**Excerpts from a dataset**
-- ==== Sys2Proof/Laws/Formats.lean ====
section
/-! SUPPORT. Fields and patterns (R51): the bounds of the fields, and `pack` as a sum whose fields are
the ones it was given. -/

namespace Sys2Proof.Machine

theorem manOf_lt (F : FormatDesc) (x : Nat) : manOf F x < 2 ^ F.M := Nat.mod_lt _ (Nat.two_pow_pos _)

theorem expOf_lt (F : FormatDesc) (x : Nat) : expOf F x < 2 ^ F.E := Nat.mod_lt _ (Nat.two_pow_pos _)

/-- `pack` adds its fields up when each fits its place (R51). -/
theorem pack_eq_sum (F : FormatDesc) (s : Bool) (e m : Nat) (hW : F.W = 1 + F.E + F.M)
    (he : e < 2 ^ F.E) (hm : m < 2 ^ F.M) :
    pack F s e m = s.toNat * 2 ^ (F.W - 1) + e * 2 ^ F.M + m := by
  have hW1 : F.W - 1 = F.E + F.M := by omega
  have h1 : e <<< F.M < 2 ^ (F.W - 1) := by
    rw [Nat.shiftLeft_eq, hW1, Nat.pow_add]
    exact Nat.mul_lt_mul_of_pos_right he (Nat.two_pow_pos _)
  have h2 : s.toNat <<< (F.W - 1) ||| e <<< F.M = (s.toNat * 2 ^ F.E + e) <<< F.M := by
    rw [← Nat.shiftLeft_add_eq_or_of_lt h1, Nat.shiftLeft_eq, Nat.shiftLeft_eq, Nat.shiftLeft_eq,
      hW1, Nat.pow_add]
    ring
  unfold pack
  rw [h2, ← Nat.shiftLeft_add_eq_or_of_lt hm, Nat.shiftLeft_eq, hW1, Nat.pow_add]
  ring

/-- The mantissa field of a packed pattern (R51). -/
theorem manOf_pack (F : FormatDesc) (s : Bool) (e m : Nat) (hW : F.W = 1 + F.E + F.M)
    (he : e < 2 ^ F.E) (hm : m < 2 ^ F.M) : manOf F (pack F s e m) = m := by
  have hW1 : F.W - 1 = F.E + F.M := by omega
  rw [pack_eq_sum F s e m hW he hm, hW1, Nat.pow_add]
  unfold manOf
  rw [show s.toNat * (2 ^ F.E * 2 ^ F.M) + e * 2 ^ F.M + m
      = m + 2 ^ F.M * (s.toNat * 2 ^ F.E + e) by ring,
    Nat.add_mul_mod_self_left, Nat.mod_eq_of_lt hm]

/-- The exponent field of a packed pattern (R51). -/
theorem expOf_pack (F : FormatDesc) (s : Bool) (e m : Nat) (hW : F.W = 1 + F.E + F.M)
    (he : e < 2 ^ F.E) (hm : m < 2 ^ F.M) : expOf F (pack F s e m) = e := by
  have hW1 : F.W - 1 = F.E + F.M := by omega
  rw [pack_eq_sum F s e m hW he hm, hW1, Nat.pow_add]
  unfold expOf
  rw [Nat.shiftRight_eq_div_pow,
    show s.toNat * (2 ^ F.E * 2 ^ F.M) + e * 2 ^ F.M + m
      = m + 2 ^ F.M * (e + 2 ^ F.E * s.toNat) by ring,
    Nat.add_mul_div_left _ _ (Nat.two_pow_pos _), Nat.div_eq_of_lt hm, Nat.zero_add,
    Nat.add_mul_mod_self_left, Nat.mod_eq_of_lt he]

/-- The sign of a packed pattern (R51). -/
theorem signOf_pack (F : FormatDesc) (s : Bool) (e m : Nat) (hW : F.W = 1 + F.E + F.M)
    (he : e < 2 ^ F.E) (hm : m < 2 ^ F.M) : signOf F (pack F s e m) = s := by
  have hW1 : F.W - 1 = F.E + F.M := by omega
  have hlt : e * 2 ^ F.M + m < 2 ^ (F.E + F.M) := by
    rw [Nat.pow_add]
    calc e * 2 ^ F.M + m < e * 2 ^ F.M + 2 ^ F.M := by omega
      _ = (e + 1) * 2 ^ F.M := by ring
      _ ≤ 2 ^ F.E * 2 ^ F.M := Nat.mul_le_mul_right _ he
  unfold signOf
  rw [pack_eq_sum F s e m hW he hm, hW1, Nat.add_assoc, Nat.mul_comm,
    Nat.testBit_two_pow_mul_add _ hlt, if_neg (Nat.lt_irrefl _), Nat.sub_self]
  cases s <;> rfl

end Sys2Proof.Machine
end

**EXERCISE GOAL**
Show, from the records above, every line that includes "Bool".

**YOUR SOLUTION**
theorem pack_eq_sum (F : FormatDesc) (s : Bool) (e m : Nat) (hW : F.W = 1 + F.E + F.M)
theorem manOf_pack (F : FormatDesc) (s : Bool) (e m : Nat) (hW : F.W = 1 + F.E + F.M)
theorem expOf_pack (F : FormatDesc) (s : Bool) (e m : Nat) (hW : F.W = 1 + F.E + F.M)
theorem signOf_pack (F : FormatDesc) (s : Bool) (e m : Nat) (hW : F.W = 1 + F.E + F.M)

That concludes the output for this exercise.